Task data section start
/-! ### Folds of stopCore -/

@[simp] theorem foldl_stopCore_pending (cs : List Nat) (s : State) : (cs.foldl stopCore s).pending = s.pending := by
  induction cs generalizing s with
  | nil => rfl
  | cons c cs ih => simp [ih]
@[simp] theorem foldl_stopCore_free (cs : List Nat) (s : State) : (cs.foldl stopCore s).free = s.free := by
  induction cs generalizing s with
  | nil => rfl
  | cons c cs ih => simp [ih]
@[simp] theorem foldl_stopCore_ids (cs : List Nat) (s : State) : (cs.foldl stopCore s).ids = s.ids := by
  induction cs generalizing s with
  | nil => rfl
  | cons c cs ih => simp [ih]
@[simp] theorem foldl_stopCore_mem (cs : List Nat) (s : State) : (cs.foldl stopCore s).mem = s.mem := by
  induction cs generalizing s with
  | nil => rfl
  | cons c cs ih => simp [ih]
@[simp] theorem foldl_stopCore_prog (cs : List Nat) (s : State) : (cs.foldl stopCore s).prog = s.prog := by
  induction cs generalizing s with
  | nil => rfl
  | cons c cs ih => simp [ih]
@[simp] theorem foldl_stopCore_poison (cs : List Nat) (s : State) : (cs.foldl stopCore s).poison = s.poison := by
  induction cs generalizing s with
  | nil => rfl
  | cons c cs ih => simp [ih]
@[simp] theorem foldl_stopCore_glb (cs : List Nat) (s : State) : (cs.foldl stopCore s).glb = s.glb := by
  induction cs generalizing s with
  | nil => rfl
  | cons c cs ih => simp [ih]
@[simp] theorem foldl_stopCore_regions (cs : List Nat) (s : State) : (cs.foldl stopCore s).regions = s.regions := by
  induction cs generalizing s with
  | nil => rfl
  | cons c cs ih => simp [ih]
@[simp] theorem foldl_stopCore_mills (cs : List Nat) (s : State) : (cs.foldl stopCore s).mills = s.mills := by
  induction cs generalizing s with
  | nil => rfl
  | cons c cs ih => simp [ih]
@[simp] theorem foldl_stopCore_race (cs : List Nat) (s : State) : (cs.foldl stopCore s).race = s.race := by
  induction cs generalizing s with
  | nil => rfl
  | cons c cs ih => simp [ih]
@[simp] theorem foldl_stopCore_hop (cs : List Nat) (s : State) : (cs.foldl stopCore s).hop = s.hop := by
  induction cs generalizing s with
  | nil => rfl
  | cons c cs ih => simp [ih]
@[simp] theorem foldl_stopCore_pond (cs : List Nat) (s : State) : (cs.foldl stopCore s).pond = s.pond := by
  induction cs generalizing s with
  | nil => rfl
  | cons c cs ih => simp [ih]
@[simp] theorem foldl_stopCore_sluice (cs : List Nat) (s : State) : (cs.foldl stopCore s).sluice = s.sluice := by
  induction cs generalizing s with
  | nil => rfl
  | cons c cs ih => simp [ih]
@[simp] theorem foldl_stopCore_links (cs : List Nat) (s : State) : (cs.foldl stopCore s).links = s.links := by
  induction cs generalizing s with
  | nil => rfl
  | cons c cs ih => simp [ih]
@[simp] theorem foldl_stopCore_snow (cs : List Nat) (s : State) : (cs.foldl stopCore s).snow = s.snow := by
  induction cs generalizing s with
  | nil => rfl
  | cons c cs ih => simp [ih]
@[simp] theorem foldl_stopCore_pwr (cs : List Nat) (s : State) : (cs.foldl stopCore s).pwr = s.pwr := by
  induction cs generalizing s with
  | nil => rfl
  | cons c cs ih => simp [ih]
@[simp] theorem foldl_stopCore_clk (cs : List Nat) (s : State) : (cs.foldl stopCore s).clk = s.clk := by
  induction cs generalizing s with
  | nil => rfl
  | cons c cs ih => simp [ih]
@[simp] theorem foldl_stopCore_thm (cs : List Nat) (s : State) : (cs.foldl stopCore s).thm = s.thm := by
  induction cs generalizing s with
  | nil => rfl
  | cons c cs ih => simp [ih]
@[simp] theorem foldl_stopCore_frn (cs : List Nat) (s : State) : (cs.foldl stopCore s).frn = s.frn := by
  induction cs generalizing s with
  | nil => rfl
  | cons c cs ih => simp [ih]
@[simp] theorem foldl_stopCore_flt (cs : List Nat) (s : State) : (cs.foldl stopCore s).flt = s.flt := by
  induction cs generalizing s with
  | nil => rfl
  | cons c cs ih => simp [ih]
@[simp] theorem foldl_stopCore_bst (cs : List Nat) (s : State) : (cs.foldl stopCore s).bst = s.bst := by
  induction cs generalizing s with
  | nil => rfl
  | cons c cs ih => simp [ih]
@[simp] theorem foldl_stopCore_moraine (cs : List Nat) (s : State) : (cs.foldl stopCore s).moraine = s.moraine := by
  induction cs generalizing s with
  | nil => rfl
  | cons c cs ih => simp [ih]
@[simp] theorem foldl_stopCore_bootno (cs : List Nat) (s : State) : (cs.foldl stopCore s).bootno = s.bootno := by
  induction cs generalizing s with
  | nil => rfl
  | cons c cs ih => simp [ih]
@[simp] theorem foldl_stopCore_mlr (cs : List Nat) (s : State) : (cs.foldl stopCore s).mlr = s.mlr := by
  induction cs generalizing s with
  | nil => rfl
  | cons c cs ih => simp [ih]
@[simp] theorem foldl_stopCore_sec (cs : List Nat) (s : State) : (cs.foldl stopCore s).sec = s.sec := by
  induction cs generalizing s with
  | nil => rfl
  | cons c cs ih => simp [ih]
@[simp] theorem foldl_stopCore_realms (cs : List Nat) (s : State) : (cs.foldl stopCore s).realms = s.realms := by
  induction cs generalizing s with
  | nil => rfl
  | cons c cs ih => simp [ih]
@[simp] theorem foldl_stopCore_pins (cs : List Nat) (s : State) : (cs.foldl stopCore s).pins = s.pins := by
  induction cs generalizing s with
  | nil => rfl
  | cons c cs ih => simp [ih]
@[simp] theorem foldl_stopCore_out (cs : List Nat) (s : State) : (cs.foldl stopCore s).out = s.out := by
  induction cs generalizing s with
  | nil => rfl
  | cons c cs ih => simp [ih]

/-! ### Folds of restoreCore -/

@[simp] theorem foldl_restoreCore_pending (cs : List Nat) (s : State) : (cs.foldl restoreCore s).pending = s.pending := by
  induction cs generalizing s with
  | nil => rfl
  | cons c cs ih => simp [ih]
@[simp] theorem foldl_restoreCore_free (cs : List Nat) (s : State) : (cs.foldl restoreCore s).free = s.free := by
  induction cs generalizing s with
  | nil => rfl
  | cons c cs ih => simp [ih]
@[simp] theorem foldl_restoreCore_ids (cs : List Nat) (s : State) : (cs.foldl restoreCore s).ids = s.ids := by
  induction cs generalizing s with
  | nil => rfl
  | cons c cs ih => simp [ih]
@[simp] theorem foldl_restoreCore_mem (cs : List Nat) (s : State) : (cs.foldl restoreCore s).mem = s.mem := by
  induction cs generalizing s with
  | nil => rfl
  | cons c cs ih => simp [ih]
@[simp] theorem foldl_restoreCore_prog (cs : List Nat) (s : State) : (cs.foldl restoreCore s).prog = s.prog := by
  induction cs generalizing s with
  | nil => rfl
  | cons c cs ih => simp [ih]
@[simp] theorem foldl_restoreCore_poison (cs : List Nat) (s : State) : (cs.foldl restoreCore s).poison = s.poison := by
  induction cs generalizing s with
  | nil => rfl
  | cons c cs ih => simp [ih]
@[simp] theorem foldl_restoreCore_glb (cs : List Nat) (s : State) : (cs.foldl restoreCore s).glb = s.glb := by
  induction cs generalizing s with
  | nil => rfl
  | cons c cs ih => simp [ih]
@[simp] theorem foldl_restoreCore_mills (cs : List Nat) (s : State) : (cs.foldl restoreCore s).mills = s.mills := by
  induction cs generalizing s with
  | nil => rfl
  | cons c cs ih => simp [ih]
@[simp] theorem foldl_restoreCore_race (cs : List Nat) (s : State) : (cs.foldl restoreCore s).race = s.race := by
  induction cs generalizing s with
  | nil => rfl
  | cons c cs ih => simp [ih]
@[simp] theorem foldl_restoreCore_hop (cs : List Nat) (s : State) : (cs.foldl restoreCore s).hop = s.hop := by
  induction cs generalizing s with
  | nil => rfl
  | cons c cs ih => simp [ih]
@[simp] theorem foldl_restoreCore_pond (cs : List Nat) (s : State) : (cs.foldl restoreCore s).pond = s.pond := by
  induction cs generalizing s with
  | nil => rfl
  | cons c cs ih => simp [ih]
@[simp] theorem foldl_restoreCore_sluice (cs : List Nat) (s : State) : (cs.foldl restoreCore s).sluice = s.sluice := by
  induction cs generalizing s with
  | nil => rfl
  | cons c cs ih => simp [ih]
@[simp] theorem foldl_restoreCore_links (cs : List Nat) (s : State) : (cs.foldl restoreCore s).links = s.links := by
  induction cs generalizing s with
  | nil => rfl
  | cons c cs ih => simp [ih]
@[simp] theorem foldl_restoreCore_snow (cs : List Nat) (s : State) : (cs.foldl restoreCore s).snow = s.snow := by
  induction cs generalizing s with
  | nil => rfl
  | cons c cs ih => simp [ih]
@[simp] theorem foldl_restoreCore_pwr (cs : List Nat) (s : State) : (cs.foldl restoreCore s).pwr = s.pwr := by
  induction cs generalizing s with
  | nil => rfl
  | cons c cs ih => simp [ih]
@[simp] theorem foldl_restoreCore_clk (cs : List Nat) (s : State) : (cs.foldl restoreCore s).clk = s.clk := by
  induction cs generalizing s with
  | nil => rfl
  | cons c cs ih => simp [ih]
@[simp] theorem foldl_restoreCore_thm (cs : List Nat) (s : State) : (cs.foldl restoreCore s).thm = s.thm := by
  induction cs generalizing s with
  | nil => rfl
  | cons c cs ih => simp [ih]
@[simp] theorem foldl_restoreCore_frn (cs : List Nat) (s : State) : (cs.foldl restoreCore s).frn = s.frn := by
  induction cs generalizing s with
  | nil => rfl
  | cons c cs ih => simp [ih]
@[simp] theorem foldl_restoreCore_flt (cs : List Nat) (s : State) : (cs.foldl restoreCore s).flt = s.flt := by
  induction cs generalizing s with
  | nil => rfl
  | cons c cs ih => simp [ih]
@[simp] theorem foldl_restoreCore_bst (cs : List Nat) (s : State) : (cs.foldl restoreCore s).bst = s.bst := by
  induction cs generalizing s with
  | nil => rfl
  | cons c cs ih => simp [ih]
@[simp] theorem foldl_restoreCore_moraine (cs : List Nat) (s : State) : (cs.foldl restoreCore s).moraine = s.moraine := by
  induction cs generalizing s with
  | nil => rfl
  | cons c cs ih => simp [ih]
@[simp] theorem foldl_restoreCore_bootno (cs : List Nat) (s : State) : (cs.foldl restoreCore s).bootno = s.bootno := by
  induction cs generalizing s with
  | nil => rfl
  | cons c cs ih => simp [ih]
@[simp] theorem foldl_restoreCore_mlr (cs : List Nat) (s : State) : (cs.foldl restoreCore s).mlr = s.mlr := by
  induction cs generalizing s with
  | nil => rfl
  | cons c cs ih => simp [ih]
@[simp] theorem foldl_restoreCore_sec (cs : List Nat) (s : State) : (cs.foldl restoreCore s).sec = s.sec := by
  induction cs generalizing s with
  | nil => rfl
  | cons c cs ih => simp [ih]
@[simp] theorem foldl_restoreCore_realms (cs : List Nat) (s : State) : (cs.foldl restoreCore s).realms = s.realms := by
  induction cs generalizing s with
  | nil => rfl
  | cons c cs ih => simp [ih]
@[simp] theorem foldl_restoreCore_pins (cs : List Nat) (s : State) : (cs.foldl restoreCore s).pins = s.pins := by
  induction cs generalizing s with
  | nil => rfl
  | cons c cs ih => simp [ih]
@[simp] theorem foldl_restoreCore_out (cs : List Nat) (s : State) : (cs.foldl restoreCore s).out = s.out := by
  induction cs generalizing s with
  | nil => rfl
  | cons c cs ih => simp [ih]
Task data section end
• [Task requirements] Each line above that has the word "mills" must be copied.

• [Reply]
@[simp] theorem foldl_stopCore_mills (cs : List Nat) (s : State) : (cs.foldl stopCore s).mills = s.mills := by
@[simp] theorem foldl_restoreCore_mills (cs : List Nat) (s : State) : (cs.foldl restoreCore s).mills = s.mills := by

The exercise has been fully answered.